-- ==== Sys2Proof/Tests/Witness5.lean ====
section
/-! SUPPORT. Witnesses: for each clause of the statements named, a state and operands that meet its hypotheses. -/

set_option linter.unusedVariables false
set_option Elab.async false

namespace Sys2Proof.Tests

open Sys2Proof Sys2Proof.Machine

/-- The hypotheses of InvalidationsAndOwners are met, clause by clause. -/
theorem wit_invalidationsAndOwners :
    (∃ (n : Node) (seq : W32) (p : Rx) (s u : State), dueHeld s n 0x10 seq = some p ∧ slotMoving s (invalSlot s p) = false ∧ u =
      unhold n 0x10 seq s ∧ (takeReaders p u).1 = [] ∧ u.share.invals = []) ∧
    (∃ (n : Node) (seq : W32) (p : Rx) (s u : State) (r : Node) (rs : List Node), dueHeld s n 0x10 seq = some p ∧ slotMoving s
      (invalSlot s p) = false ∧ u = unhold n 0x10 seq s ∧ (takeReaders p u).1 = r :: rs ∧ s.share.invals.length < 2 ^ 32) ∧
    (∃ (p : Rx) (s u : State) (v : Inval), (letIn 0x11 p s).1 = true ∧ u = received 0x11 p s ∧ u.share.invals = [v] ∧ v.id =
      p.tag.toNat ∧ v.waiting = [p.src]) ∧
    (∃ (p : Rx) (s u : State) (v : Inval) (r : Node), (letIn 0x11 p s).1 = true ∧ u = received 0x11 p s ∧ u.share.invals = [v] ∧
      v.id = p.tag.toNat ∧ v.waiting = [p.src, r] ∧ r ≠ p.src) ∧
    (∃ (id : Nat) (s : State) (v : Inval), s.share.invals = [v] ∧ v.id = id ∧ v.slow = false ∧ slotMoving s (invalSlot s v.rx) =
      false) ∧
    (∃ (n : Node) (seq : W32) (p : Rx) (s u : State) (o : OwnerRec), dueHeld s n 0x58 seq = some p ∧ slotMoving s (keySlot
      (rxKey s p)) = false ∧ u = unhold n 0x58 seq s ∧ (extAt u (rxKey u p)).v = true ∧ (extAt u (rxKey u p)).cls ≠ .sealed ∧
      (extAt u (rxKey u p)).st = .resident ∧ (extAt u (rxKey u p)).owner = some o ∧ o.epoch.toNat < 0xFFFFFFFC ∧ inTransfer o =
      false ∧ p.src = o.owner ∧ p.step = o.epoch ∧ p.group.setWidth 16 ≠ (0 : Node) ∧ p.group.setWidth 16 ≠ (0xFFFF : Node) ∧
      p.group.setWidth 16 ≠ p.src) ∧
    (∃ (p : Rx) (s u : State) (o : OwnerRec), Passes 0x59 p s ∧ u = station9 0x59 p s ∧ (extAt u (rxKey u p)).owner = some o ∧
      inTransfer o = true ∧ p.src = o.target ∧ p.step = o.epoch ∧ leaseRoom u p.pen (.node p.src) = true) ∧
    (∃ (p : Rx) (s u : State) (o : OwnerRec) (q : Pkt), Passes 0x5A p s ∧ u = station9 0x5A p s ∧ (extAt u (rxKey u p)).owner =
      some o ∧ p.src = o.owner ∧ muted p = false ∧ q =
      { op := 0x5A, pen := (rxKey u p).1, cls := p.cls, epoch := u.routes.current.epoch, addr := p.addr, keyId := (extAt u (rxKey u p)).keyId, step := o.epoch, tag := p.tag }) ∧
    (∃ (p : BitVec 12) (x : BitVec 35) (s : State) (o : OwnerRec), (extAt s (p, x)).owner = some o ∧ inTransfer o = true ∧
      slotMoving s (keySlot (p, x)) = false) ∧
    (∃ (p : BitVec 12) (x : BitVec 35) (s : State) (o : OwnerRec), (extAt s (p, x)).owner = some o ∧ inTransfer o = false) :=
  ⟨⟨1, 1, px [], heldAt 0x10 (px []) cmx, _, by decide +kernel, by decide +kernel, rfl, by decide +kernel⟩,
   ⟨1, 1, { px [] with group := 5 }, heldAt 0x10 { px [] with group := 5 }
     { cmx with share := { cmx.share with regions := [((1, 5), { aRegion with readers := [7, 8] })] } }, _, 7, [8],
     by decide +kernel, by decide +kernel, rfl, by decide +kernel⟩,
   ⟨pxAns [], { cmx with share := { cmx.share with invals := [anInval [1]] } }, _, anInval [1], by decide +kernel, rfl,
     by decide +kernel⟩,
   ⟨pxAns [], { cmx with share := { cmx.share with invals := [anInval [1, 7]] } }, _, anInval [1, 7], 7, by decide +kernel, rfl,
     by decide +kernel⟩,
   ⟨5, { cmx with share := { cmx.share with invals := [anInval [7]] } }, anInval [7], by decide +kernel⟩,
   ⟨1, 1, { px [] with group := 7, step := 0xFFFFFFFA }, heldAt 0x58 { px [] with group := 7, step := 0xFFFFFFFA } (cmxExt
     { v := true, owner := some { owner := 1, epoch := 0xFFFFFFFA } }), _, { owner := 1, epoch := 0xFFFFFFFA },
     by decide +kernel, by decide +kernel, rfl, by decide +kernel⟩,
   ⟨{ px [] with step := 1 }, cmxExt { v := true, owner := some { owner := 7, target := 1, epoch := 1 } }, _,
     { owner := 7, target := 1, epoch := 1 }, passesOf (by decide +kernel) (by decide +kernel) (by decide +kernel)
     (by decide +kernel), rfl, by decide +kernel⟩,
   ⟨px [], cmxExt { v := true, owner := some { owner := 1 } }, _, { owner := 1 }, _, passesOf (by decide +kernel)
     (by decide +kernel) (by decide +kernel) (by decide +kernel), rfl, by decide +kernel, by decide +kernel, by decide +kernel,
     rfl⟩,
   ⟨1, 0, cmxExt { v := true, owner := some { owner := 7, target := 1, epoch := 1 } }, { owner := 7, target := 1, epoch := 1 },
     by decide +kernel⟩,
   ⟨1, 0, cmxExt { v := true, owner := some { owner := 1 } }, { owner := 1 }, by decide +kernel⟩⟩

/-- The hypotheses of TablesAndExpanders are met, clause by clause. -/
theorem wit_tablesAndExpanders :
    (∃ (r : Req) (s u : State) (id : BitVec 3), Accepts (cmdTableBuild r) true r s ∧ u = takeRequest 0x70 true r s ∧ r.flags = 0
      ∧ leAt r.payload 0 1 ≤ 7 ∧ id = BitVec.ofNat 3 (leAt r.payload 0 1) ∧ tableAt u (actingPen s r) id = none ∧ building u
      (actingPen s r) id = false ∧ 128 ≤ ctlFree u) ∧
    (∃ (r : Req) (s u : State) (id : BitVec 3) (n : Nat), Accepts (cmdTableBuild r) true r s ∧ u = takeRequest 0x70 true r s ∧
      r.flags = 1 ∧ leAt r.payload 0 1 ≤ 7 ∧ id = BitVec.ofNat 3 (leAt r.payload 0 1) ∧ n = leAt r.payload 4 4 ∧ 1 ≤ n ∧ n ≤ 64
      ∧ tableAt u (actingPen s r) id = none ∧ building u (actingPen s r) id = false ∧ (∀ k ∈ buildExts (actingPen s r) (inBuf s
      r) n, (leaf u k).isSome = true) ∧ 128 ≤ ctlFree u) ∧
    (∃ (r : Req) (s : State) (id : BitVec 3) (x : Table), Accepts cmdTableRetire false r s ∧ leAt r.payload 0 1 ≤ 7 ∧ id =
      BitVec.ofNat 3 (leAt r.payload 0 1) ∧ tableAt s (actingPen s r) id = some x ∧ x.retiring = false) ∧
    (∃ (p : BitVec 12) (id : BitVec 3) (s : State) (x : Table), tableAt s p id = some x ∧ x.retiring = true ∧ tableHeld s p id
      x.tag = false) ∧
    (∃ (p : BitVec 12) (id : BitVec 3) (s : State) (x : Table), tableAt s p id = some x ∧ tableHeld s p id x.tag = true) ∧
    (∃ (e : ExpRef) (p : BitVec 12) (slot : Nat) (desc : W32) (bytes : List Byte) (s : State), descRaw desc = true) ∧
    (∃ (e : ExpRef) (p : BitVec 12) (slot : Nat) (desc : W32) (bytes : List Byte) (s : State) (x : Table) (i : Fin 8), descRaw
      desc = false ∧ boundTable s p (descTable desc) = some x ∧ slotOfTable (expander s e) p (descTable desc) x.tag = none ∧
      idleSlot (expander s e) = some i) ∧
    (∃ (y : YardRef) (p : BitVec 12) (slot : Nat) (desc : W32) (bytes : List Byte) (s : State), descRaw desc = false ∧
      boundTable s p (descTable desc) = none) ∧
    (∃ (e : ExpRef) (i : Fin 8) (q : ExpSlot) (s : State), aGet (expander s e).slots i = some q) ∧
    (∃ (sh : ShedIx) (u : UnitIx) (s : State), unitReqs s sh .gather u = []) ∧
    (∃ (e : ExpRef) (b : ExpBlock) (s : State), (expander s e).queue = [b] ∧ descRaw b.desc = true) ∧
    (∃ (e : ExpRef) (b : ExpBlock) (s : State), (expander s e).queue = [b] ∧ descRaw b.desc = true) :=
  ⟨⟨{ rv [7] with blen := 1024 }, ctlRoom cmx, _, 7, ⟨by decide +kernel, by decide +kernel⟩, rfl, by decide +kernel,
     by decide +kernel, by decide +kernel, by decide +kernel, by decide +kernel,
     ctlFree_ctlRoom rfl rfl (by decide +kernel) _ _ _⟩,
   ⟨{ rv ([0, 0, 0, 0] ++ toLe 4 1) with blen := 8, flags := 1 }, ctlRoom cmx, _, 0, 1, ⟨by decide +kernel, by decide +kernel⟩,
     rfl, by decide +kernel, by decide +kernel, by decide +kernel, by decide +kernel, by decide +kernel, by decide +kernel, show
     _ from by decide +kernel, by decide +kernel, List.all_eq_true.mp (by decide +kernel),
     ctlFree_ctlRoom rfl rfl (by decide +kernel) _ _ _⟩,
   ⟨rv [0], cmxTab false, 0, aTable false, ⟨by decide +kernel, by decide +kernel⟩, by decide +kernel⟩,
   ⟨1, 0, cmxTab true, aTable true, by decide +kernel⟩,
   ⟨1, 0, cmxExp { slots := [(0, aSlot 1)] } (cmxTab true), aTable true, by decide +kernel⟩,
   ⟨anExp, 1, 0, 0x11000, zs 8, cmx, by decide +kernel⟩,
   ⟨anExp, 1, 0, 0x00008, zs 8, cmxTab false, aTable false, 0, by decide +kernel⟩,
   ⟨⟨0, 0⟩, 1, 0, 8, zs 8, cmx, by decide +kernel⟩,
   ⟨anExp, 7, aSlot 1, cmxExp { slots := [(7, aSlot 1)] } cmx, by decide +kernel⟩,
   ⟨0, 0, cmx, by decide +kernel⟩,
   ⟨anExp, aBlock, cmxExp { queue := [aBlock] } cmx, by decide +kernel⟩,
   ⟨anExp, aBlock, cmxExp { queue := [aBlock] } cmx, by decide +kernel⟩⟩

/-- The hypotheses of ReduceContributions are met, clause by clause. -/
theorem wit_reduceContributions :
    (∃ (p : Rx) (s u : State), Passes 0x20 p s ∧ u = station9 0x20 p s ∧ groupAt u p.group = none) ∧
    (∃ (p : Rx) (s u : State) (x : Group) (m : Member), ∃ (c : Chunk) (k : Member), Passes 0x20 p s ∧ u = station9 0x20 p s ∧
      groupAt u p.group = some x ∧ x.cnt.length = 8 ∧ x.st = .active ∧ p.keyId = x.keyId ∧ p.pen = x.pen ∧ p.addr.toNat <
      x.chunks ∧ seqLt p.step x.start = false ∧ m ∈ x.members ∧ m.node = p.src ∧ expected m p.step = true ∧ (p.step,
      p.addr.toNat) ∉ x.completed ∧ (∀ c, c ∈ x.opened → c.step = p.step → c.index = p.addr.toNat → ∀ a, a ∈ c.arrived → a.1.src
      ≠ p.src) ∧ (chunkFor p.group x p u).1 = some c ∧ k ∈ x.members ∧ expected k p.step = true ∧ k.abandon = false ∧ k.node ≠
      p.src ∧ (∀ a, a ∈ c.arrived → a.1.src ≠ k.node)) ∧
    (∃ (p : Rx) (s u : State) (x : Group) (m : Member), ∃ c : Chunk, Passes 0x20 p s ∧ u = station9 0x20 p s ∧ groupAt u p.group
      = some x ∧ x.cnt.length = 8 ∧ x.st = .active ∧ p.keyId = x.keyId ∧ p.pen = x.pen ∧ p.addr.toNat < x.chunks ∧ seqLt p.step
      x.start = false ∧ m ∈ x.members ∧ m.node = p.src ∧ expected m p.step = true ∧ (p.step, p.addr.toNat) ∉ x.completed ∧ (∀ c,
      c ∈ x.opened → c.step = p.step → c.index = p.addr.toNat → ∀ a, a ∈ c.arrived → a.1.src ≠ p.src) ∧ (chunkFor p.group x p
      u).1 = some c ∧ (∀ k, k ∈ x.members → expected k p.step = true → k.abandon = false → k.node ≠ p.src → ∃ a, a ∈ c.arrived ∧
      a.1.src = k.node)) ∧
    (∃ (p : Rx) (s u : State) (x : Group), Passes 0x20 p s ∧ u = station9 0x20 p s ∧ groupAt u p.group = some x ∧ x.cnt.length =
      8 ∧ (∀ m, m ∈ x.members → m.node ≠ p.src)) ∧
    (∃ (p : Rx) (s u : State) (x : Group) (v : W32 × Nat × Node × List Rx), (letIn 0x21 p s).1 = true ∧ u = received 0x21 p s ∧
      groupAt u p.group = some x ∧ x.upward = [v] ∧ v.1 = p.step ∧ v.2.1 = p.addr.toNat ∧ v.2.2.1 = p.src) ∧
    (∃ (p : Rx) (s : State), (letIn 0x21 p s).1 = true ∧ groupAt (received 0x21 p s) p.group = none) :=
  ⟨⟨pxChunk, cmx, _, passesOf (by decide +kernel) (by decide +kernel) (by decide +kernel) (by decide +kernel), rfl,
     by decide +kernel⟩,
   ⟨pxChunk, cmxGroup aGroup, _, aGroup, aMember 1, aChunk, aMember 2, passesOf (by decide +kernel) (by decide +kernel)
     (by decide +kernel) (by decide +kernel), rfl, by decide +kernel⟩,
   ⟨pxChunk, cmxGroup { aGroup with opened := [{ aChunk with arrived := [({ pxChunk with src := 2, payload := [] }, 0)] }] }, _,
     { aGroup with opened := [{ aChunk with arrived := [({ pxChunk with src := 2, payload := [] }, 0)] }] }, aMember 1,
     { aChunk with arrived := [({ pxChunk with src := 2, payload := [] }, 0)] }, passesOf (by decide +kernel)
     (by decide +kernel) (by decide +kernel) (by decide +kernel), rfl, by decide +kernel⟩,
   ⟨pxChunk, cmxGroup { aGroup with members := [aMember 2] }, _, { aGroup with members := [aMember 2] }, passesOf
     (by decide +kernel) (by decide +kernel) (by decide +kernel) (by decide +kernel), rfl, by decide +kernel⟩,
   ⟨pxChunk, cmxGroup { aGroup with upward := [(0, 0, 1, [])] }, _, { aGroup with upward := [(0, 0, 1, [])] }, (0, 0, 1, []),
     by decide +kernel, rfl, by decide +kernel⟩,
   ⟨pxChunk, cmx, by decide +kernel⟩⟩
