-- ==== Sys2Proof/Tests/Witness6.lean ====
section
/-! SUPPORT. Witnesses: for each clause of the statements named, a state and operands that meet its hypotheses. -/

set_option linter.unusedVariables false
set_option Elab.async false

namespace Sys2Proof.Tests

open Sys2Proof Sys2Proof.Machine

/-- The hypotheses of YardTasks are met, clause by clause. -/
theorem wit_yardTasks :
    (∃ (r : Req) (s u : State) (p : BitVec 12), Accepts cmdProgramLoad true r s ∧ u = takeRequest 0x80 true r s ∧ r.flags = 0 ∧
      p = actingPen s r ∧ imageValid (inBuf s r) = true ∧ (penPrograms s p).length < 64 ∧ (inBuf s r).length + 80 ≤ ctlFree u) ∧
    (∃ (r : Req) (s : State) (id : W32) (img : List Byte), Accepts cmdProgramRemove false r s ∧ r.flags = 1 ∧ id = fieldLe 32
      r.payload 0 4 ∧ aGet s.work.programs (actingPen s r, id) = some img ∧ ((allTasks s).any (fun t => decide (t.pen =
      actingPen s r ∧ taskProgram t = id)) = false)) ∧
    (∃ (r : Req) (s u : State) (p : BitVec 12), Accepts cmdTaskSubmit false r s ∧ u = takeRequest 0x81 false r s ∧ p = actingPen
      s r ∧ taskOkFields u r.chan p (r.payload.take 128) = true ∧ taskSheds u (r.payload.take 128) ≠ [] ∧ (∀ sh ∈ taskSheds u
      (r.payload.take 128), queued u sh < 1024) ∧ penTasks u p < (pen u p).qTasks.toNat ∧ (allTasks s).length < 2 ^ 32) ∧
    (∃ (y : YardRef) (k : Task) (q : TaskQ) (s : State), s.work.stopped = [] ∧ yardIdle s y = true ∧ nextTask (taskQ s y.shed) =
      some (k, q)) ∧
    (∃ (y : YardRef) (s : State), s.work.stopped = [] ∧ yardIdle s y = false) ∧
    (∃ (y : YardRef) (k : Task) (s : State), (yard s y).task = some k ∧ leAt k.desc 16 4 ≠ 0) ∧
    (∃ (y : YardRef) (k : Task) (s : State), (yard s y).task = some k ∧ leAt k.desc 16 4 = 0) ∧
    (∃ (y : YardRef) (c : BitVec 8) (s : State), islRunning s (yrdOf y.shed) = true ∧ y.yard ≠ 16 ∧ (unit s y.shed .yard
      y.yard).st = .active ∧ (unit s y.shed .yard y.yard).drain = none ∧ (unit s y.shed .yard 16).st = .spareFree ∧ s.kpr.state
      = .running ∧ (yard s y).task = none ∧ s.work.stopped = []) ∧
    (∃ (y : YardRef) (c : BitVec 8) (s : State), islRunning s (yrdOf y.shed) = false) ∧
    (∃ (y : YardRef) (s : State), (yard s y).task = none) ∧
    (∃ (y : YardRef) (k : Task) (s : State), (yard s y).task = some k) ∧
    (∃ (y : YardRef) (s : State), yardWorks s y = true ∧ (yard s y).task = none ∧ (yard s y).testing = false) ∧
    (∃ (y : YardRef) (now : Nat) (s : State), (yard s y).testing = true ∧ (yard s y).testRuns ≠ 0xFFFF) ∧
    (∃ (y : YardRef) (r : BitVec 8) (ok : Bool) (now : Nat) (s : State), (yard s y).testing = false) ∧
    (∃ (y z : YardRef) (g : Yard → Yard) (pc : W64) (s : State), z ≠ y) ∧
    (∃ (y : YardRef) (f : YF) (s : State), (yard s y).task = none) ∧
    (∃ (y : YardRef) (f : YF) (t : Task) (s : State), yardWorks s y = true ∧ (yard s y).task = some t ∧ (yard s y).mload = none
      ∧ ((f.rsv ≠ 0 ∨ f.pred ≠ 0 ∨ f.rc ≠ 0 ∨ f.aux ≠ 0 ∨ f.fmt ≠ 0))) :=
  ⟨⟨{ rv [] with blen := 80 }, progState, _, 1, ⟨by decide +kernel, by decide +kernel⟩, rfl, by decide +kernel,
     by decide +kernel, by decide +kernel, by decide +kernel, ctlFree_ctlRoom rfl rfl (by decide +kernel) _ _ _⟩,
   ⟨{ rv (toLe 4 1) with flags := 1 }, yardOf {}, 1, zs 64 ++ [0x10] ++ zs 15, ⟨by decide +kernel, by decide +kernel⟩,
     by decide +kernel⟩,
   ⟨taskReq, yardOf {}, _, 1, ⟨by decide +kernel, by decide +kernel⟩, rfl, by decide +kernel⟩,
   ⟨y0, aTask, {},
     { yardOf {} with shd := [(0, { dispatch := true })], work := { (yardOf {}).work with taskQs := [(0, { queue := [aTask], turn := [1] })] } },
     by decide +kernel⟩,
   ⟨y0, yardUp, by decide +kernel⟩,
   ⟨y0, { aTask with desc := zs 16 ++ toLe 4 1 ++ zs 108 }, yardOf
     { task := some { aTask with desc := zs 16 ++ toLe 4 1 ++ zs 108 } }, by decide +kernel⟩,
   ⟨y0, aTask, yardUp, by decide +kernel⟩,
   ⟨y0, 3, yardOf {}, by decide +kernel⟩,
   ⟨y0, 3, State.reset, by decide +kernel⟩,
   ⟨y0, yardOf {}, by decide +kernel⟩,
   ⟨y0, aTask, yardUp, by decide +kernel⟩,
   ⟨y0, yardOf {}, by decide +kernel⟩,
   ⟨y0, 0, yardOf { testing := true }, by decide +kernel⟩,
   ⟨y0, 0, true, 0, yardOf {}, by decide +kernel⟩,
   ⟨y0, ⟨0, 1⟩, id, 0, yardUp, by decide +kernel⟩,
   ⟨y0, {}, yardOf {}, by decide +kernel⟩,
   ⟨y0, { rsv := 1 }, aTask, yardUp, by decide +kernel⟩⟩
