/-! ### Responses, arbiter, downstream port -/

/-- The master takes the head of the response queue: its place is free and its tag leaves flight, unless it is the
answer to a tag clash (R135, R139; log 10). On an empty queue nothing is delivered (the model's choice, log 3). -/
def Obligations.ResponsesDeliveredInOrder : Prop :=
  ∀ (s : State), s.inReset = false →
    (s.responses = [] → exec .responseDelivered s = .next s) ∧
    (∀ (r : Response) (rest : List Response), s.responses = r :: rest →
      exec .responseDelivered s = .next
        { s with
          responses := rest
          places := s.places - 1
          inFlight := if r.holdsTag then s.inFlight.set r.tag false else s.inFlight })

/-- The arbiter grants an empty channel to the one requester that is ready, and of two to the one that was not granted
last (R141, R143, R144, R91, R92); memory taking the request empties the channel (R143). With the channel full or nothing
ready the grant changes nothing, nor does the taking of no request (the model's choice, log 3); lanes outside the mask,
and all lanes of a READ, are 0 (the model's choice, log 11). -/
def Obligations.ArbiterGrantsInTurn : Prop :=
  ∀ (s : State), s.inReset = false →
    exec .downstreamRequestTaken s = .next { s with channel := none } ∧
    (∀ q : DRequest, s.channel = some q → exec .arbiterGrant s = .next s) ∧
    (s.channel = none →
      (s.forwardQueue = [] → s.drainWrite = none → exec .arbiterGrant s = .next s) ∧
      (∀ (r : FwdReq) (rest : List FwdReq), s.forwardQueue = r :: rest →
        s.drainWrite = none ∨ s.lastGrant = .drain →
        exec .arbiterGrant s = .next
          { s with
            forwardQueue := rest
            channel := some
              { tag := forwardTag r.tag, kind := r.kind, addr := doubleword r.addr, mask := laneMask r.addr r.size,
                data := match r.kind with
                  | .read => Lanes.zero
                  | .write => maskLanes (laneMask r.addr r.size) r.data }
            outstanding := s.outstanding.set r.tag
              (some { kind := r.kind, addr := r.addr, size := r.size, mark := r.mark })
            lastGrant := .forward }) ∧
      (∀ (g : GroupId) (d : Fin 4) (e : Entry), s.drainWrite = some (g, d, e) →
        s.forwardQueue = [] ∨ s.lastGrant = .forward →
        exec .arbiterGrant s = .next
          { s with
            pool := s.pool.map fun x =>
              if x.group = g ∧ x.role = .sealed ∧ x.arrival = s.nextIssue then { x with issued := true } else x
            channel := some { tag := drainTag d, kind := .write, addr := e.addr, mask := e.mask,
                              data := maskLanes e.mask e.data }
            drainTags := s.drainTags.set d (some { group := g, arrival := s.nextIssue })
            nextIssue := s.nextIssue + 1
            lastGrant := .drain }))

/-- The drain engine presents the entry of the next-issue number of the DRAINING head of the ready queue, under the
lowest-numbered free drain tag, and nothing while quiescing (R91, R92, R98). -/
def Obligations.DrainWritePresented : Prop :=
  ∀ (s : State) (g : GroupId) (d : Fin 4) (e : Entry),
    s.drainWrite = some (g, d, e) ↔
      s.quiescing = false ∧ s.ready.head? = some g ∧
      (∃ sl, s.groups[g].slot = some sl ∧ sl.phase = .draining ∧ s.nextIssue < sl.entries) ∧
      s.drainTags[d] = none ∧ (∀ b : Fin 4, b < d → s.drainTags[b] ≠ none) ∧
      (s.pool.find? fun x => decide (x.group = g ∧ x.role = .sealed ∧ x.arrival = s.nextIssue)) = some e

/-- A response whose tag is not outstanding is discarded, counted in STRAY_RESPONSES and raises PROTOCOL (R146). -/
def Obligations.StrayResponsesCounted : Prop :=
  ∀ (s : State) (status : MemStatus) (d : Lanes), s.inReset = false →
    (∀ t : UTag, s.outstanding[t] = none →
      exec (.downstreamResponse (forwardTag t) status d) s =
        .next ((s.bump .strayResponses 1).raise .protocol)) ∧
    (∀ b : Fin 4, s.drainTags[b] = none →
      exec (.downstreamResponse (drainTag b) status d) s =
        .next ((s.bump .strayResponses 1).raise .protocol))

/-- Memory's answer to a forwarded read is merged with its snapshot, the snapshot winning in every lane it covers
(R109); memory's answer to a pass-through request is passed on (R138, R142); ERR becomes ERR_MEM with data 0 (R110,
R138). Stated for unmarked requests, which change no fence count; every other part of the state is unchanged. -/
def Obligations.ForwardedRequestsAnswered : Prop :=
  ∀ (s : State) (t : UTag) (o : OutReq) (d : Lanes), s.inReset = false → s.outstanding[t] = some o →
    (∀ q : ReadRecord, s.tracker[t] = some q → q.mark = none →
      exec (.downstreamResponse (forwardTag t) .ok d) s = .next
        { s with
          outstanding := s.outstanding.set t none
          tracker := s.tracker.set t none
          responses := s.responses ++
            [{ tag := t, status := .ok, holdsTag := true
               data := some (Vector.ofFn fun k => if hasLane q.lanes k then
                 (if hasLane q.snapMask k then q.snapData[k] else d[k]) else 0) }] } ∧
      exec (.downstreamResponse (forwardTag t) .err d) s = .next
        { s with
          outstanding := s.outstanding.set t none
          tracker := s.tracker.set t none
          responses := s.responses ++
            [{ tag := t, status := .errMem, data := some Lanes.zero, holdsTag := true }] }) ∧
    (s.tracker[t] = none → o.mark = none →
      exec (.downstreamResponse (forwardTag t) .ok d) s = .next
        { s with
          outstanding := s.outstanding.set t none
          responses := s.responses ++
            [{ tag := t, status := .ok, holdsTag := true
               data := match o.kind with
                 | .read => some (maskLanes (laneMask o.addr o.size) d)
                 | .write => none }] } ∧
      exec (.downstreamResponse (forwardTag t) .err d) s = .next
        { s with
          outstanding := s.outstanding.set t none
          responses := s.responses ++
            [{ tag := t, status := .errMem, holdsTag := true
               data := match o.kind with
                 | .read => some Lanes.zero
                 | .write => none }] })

______________________________

**EXERCISE PROMPT:** All lines above with the word "empty" need to be reported.

**SOLUTION:**
answer to a tag clash (R135, R139; log 10). On an empty queue nothing is delivered (the model's choice, log 3). -/
/-- The arbiter grants an empty channel to the one requester that is ready, and of two to the one that was not granted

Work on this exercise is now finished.